A theory developed in Reagan-era law offices holds that the president has total, exclusive control over every officer in the executive branch — a reading of the Constitution that, if fully adopted, would make DOJ independence not just politically fragile but constitutionally impermissible.


  • The unitary executive theory holds that Article II of the Constitution vests all executive power in the president, giving the president the right to direct, supervise, and remove any executive branch officer — including independent agencies and law enforcement officials — whose functions constitute executive power.
  • The theory was developed in its modern form by lawyers in the Reagan administration's Office of Legal Counsel, including future Supreme Court Justices Antonin Scalia and Samuel Alito, and has been advanced by the Federalist Society as constitutional doctrine for four decades.
  • If the strong form of the theory is correct, Congress cannot legally insulate agency heads or prosecutors from presidential removal — which would make the independent counsel statute, the current special counsel removal protections, and any future attempt to create an independent DOJ unconstitutional.
  • The Supreme Court's 2020 decision in Seila Law v. CFPB adopted a version of the unitary executive theory, ruling that Congress cannot restrict the president's ability to remove the head of a single-director independent agency. The five-Justice majority was composed entirely of Republican appointees.

The constitutional text at the center of the unitary executive debate is the first sentence of Article II: 'The executive Power shall be vested in a President of the United States of America.' The unitary executive theory reads this clause as a substantive grant of all executive power to the president — meaning that any executive function performed by any executive branch officer is, constitutionally, presidential power that the president has the right to direct. On this reading, an attorney general who refuses a presidential order, a special counsel operating outside presidential control, or an independent agency head who cannot be removed at will each represent unconstitutional infringements on the president's Article II authority. The theory does not say the president should have total control over the DOJ as a policy matter. It says the president constitutionally must have that control, and that any statute purporting to limit it is void.

The theory was not the original understanding. The First Congress, which included many framers of the Constitution, created executive departments — including the original attorney general's office — whose heads were subject to Senate confirmation but removable by the president. But Congress also created, from early in American history, offices with various degrees of structural independence from direct presidential control. The Tenure of Office Act (1867), which triggered the impeachment of Andrew Johnson when he violated it by removing Secretary of War Edwin Stanton, restricted presidential removal authority. The debate about whether Congress can limit the president's removal power — and if so, to what extent — has been a live constitutional question for more than 150 years. The Supreme Court addressed it in Humphrey's Executor v. United States (1935), holding that Congress could create independent agencies whose heads could only be removed for cause — a ruling that provided the constitutional basis for independent regulatory commissions like the FTC and SEC.

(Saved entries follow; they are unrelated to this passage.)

/-- n bytes of the P or Q unit of stripe t, from the rank that holds it. -/
def State.parityBytes (r : Remote) (e : Nat) (g : Word) (t w n : Nat) (q : Bool) (s : State) : Option (List Byte) :=
  let m := eK e + 2
  let j := if q then (t + 1) % m else t
  let a := ePar e (g.toNat % 2) + (if q then eUnit e else 0) + w
  if (s.route (eGt e + j)).isNone then none
  else
    (match (if eParForm e = 0 then remoteRead r (eGt e + j) a n else s.flRead r (eParForm e) a n) with
    | some (bs, false) => some bs
    | _ => none)

/-- Reconstruct n bytes of this rank's data in stripe t (R359): none when more than two ranks are lost. -/
def State.reconstruct (r : Remote) (e b : Nat) (g : Word) (t w n : Nat) (s : State) : Option (List Byte) :=
  let m := eK e + 2
  let x := eRank e
  let got : List (Nat × Option (List Byte)) := (dataRanks m t).map fun j =>
    (j, if j = x then none else match s.pull r e b j t w n with | some (bs, false) => some bs | _ => none)
  let p := s.parityBytes r e g t w n false
  let q := s.parityBytes r e g t w n true
  let lost := (got.filter fun j => j.2.isNone).map Prod.fst
  let alive := got.filterMap fun j => j.2.map fun bs => (j.1, bs)
  let p' := alive.foldl (fun (a : List Byte) j => xorBytes a j.2) (p.getD [])
  let q' := alive.foldl (fun (a : List Byte) j => xorBytes a (gfScale (gfPow j.1) j.2)) (q.getD [])
  if 2 < lost.length + bit p.isNone + bit q.isNone then none
  else
    match lost with
    | [_] => if p.isSome then some p' else some (gfScale (gfInv (gfPow x)) q')
    | [i, j] =>
      let inv := gfInv (gfPow (j - i) ^^^ 1)
      let di := xorBytes (gfScale (gfMul (gfPow (j - i)) inv) p') (gfScale (gfMul (gfInv (gfPow i)) inv) q')
      some (if x = i then di else xorBytes p' di)
    | _ => none

/-- The bytes of chunk c from the replica copy, or from the stripe of its unit. -/
def State.recover (r : Remote) (e b : Nat) (g : Word) (c : Nat) (s : State) : Option (List Byte) :=
  let k := chunkAt e c
  if eMethod e = 2 then
    (match s.flRead r (eParForm e) (ePar e (g.toNat % 2) + k.1) k.2 with | some (bs, false) => some bs | _ => none)
  else s.reconstruct r e b g (stripeOf (eK e + 2) (eRank e) (k.1 / eUnit e)) (k.1 % eUnit e) k.2

/-- Rebuild chunk c from its copy or stripe, and check it; whether it is good now. -/
def State.rebuildChunk (r : Remote) (c i b : Nat) (g : Word) (n : Nat) (want : Option DWord) (s : State) : Bool × State :=
  let e := s.entry i
  let k := chunkAt e n
  let fail := fun (s : State) => (false, s.raise { code := 0x900B, unit := 12, d0 := w32 i, d1 := w32 n })
  match s.recover r e b g n with
  | none => fail s
  | some bs =>
    let d := s.digest c bs
    let good := some d.1 == want
    -- an error of its writes matters only to a chunk that has not failed already
    let w := d.2.flWrite (eBufForm e) (eOwn e b + k.1) (if good then n else manChunk) k.1 bs fun _ _ => false
    if good && !w.1 then (true, if eBufForm e = 0 then w.2.count 0x80130 1 else w.2) else fail w.2

/-- The counts of a restore: chunks checked, repaired and failed. -/
abbrev Tally := Nat × Nat × Nat

/-- Check chunk n against its digest, and repair it (VERIFY). -/
def State.verifyChunk (r : Remote) (c i b : Nat) (g : Word) (ds : List DWord) (t : Tally) (n : Nat) (s : State) : Tally × State :=
  let e := s.entry i
  let k := chunkAt e n
  let want := ds[n]?
  let got := s.flRead r (eBufForm e) (eOwn e b + k.1) k.2
  let s := s.flTouch (eBufForm e) (eOwn e b + k.1) k.2
  let d := match got with | some p => s.digest c p.1 | none => (0, s)
  if got.isSome && (match got with | some p => !p.2 | none => false) && some d.1 == want then ((t.1 + 1, t.2.1, t.2.2), d.2)
  else
    let s := (d.2.raise { code := 0x9002, unit := 12, d0 := w32 i, d1 := w32 n }).count 0x80128 1
    let q := s.rebuildChunk r c i b g n want
    ((t.1 + 1, t.2.1 + bit q.1, t.2.2 + bit (!q.1)), q.2)

/-- Rebuild chunk n (REBUILD). -/
def State.restoreChunk (r : Remote) (c i b : Nat) (g : Word) (ds : List DWord) (t : Tally) (n : Nat) (s : State) : Tally × State :=
  let q := s.rebuildChunk r c i b g n ds[n]?
  ((t.1 + 1, t.2.1 + bit q.1, t.2.2 + bit (!q.1)), q.2)

/-- Load the core-state record at STATE_BASE into the registers of R350 (R364). -/
def State.loadRecord (s : State) : State :=
  let a := s.stateBase
  let w := fun (o : Nat) => s.word (a + o)
  let slots := (List.range 256).foldl (fun (t : Tab Slot) n => Tab.set Slot.reset t n (slotOfImage fun i => w (0x100 + 0x80 * n + 4 * i))) []
  let gt := (List.range 8192).foldl (fun (t : Tab (BitVec 128)) i => Tab.set 0 t i (BitVec.ofNat 128 (s.le (a + 0x8100 + 16 * i) 16))) []
  let s := (s.touch 12 a recordLen).setCtr 0x45008 (s.dword (a + 8))
  let s := ((((s.setReg 0x45004 (w 0x10)).setReg 0x45000 (w 0x14)).setReg 0x43000 (w 0x18)).setReg 0x43004 (w 0x1C)).setReg 0x43008 (w 0x20)
  { s.setReg 0x8000C (w 0) with
    slots := slots
    flacon := { s.flacon with gt := gt, live := (w 0x24).getLsbD 0 } }

/-- ACC_STATE, E0_STATE and E1_STATE of CC_STATUS (R250): 0 idle, 1 running, 2 stalled, 3 halted. -/
def State.ctxState (s : State) (c : Ctx) : Nat :=
  if s.halted c.thread || (s.disp c.thread).halted then 3
  else if !(s.ctxt c).run then 0
  else if (s.ctxt c).stall.isSome then 2
  else 1

/-- Whether the control core is idle: its contexts are, and nothing is being dispatched. -/
def State.coreIdle (s : State) : Bool :=
  (([.acc, .e0, .e1] : List Ctx).all fun c => s.ctxState c == 0) &&
  (([.acc, .exe] : List Thread).all fun t => (s.disp t).cur.isNone && (s.disp t).replay.isNone)

/-- A restore under way: what its completion will report; its remote writes are placed. -/
def State.restored (mode i : Nat) (g : Word) (t : Tally) (status : Nat) (code : Half) (s : State) : State :=
  ({ s with flacon := { s.flacon with rest := some ⟨mode, i, g, true, t.1, t.2.1, t.2.2, status, code, eBufForm (s.entry i) ≠ 0⟩ } }).flPump

/-- Whether a core-state record has FMT_VER 1 and every reserved bit 0, those of its slot images and group-table entries among
them (R13, R14, R140, R350, R365); an entry never written is 0. -/
def State.recordOk (s : State) : Bool :=
  let a := s.stateBase
  let d := fun (o : Nat) => (s.dword (a + o)).toNat
  let slot := fun (n : Nat) =>
    let w := fun (i : Nat) => (s.word (a + 0x100 + 0x80 * n + 4 * i)).toNat
    nfld (w 0) 25 2 == 0 && nfld (w 0) 20 4 == 0 && nfld (w 0) 11 5 == 0 && nfld (w 0) 0 8 == 0 && nfld (w 1) 24 8 == 0 &&
      nfld (w 1) 3 12 == 0 && nfld (w 5) 21 11 == 0 && nfld (w 6) 21 11 == 0 && w 7 == 0 && w 14 == 0 && w 15 == 0
  let gt := fun (i : Nat) => let e := s.le (a + 0x8100 + 16 * i) 16; e == 0 || (gtBad e).isNone
  nfld (d 0) 60 4 == 1 && nfld (d 0) 32 28 == 0 && nfld (d 0x20) 33 31 == 0 && nfld (d 0x28) 16 48 == 0 &&
    ((s.bytes (a + 0x30) 0xD0).all fun b => b == 0) && (List.range 256).all slot && (List.range 8192).all gt

/-- RESTORE of entry i at generation g with the context c: the whole of the work (R363, R364). -/
def State.restoreRun (r : Remote) (mode i : Nat) (g : Word) (c : Nat) (s : State) : State :=
  let e := s.entry i
  let mform := eManForm e
  let s0 := s.flTouch mform (eMan e (g.toNat % 2)) 64
  match s.manifest r e g mode with
  | none => (s0.raise { code := 0x900A, unit := 12, d0 := w32 i }).restored mode i g (0, 0, 0) 7 0x900A
  | some (b, ds) =>
    let one := fun (q : Tally × State) n =>
      if mode = 1 then q.2.restoreChunk r c i b g ds q.1 n else q.2.verifyChunk r c i b g ds q.1 n
    let q := (List.range (eChunks e)).foldl one ((0, 0, 0), s0)
    let s := if mode = 1 then q.2.orReg 0x80008 8 else q.2
    let bad := decide (0 < q.1.2.2)
    if bad then s.restored mode i g q.1 7 0x900B
    else if mode = 2 then
      (if s.recordOk then s.loadRecord.restored mode i g q.1 0 0 else s.restored mode i g q.1 7 0)
    else s.restored mode i g q.1 0 0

The Reagan administration's OLC began systematically challenging the Humphrey's Executor framework in the 1980s, asserting in signing statements and legal opinions that removal restrictions on executive officers were constitutionally suspect. Scalia, then an OLC assistant attorney general and later a D.C. Circuit judge, wrote a notable dissent in Morrison v. Olson (1988) — the case upholding the independent counsel statute — arguing that the statute was unconstitutional because it limited presidential removal authority over an officer exercising core executive power. The eight-Justice majority disagreed. But Scalia's dissent became the theoretical foundation for what came next: a sustained Federalist Society project to install judges and officials who shared the unitary executive view, with the goal of eventually using the courts to vindicate it.

That project achieved its most significant success in Seila Law LLC v. Consumer Financial Protection Bureau (2020), in which the Supreme Court held 5-4 that the statutory protection for the CFPB director — who could only be removed for cause — was unconstitutional. Chief Justice John Roberts, writing for the majority, held that the president must have the ability to remove the head of an executive agency at will, as a matter of Article II. The Court purported to limit the holding to single-director agencies, distinguished from multi-member commissions, and left Humphrey's Executor formally intact. But the underlying logic — that the president's removal power is a constitutionally required feature of executive governance, not a statutory default that Congress can limit — has implications that extend well beyond the CFPB. A consistent application of the Seila Law rationale would cast doubt on removal protections for special counsels, inspectors general, and any other executive officer Congress has attempted to insulate from political removal.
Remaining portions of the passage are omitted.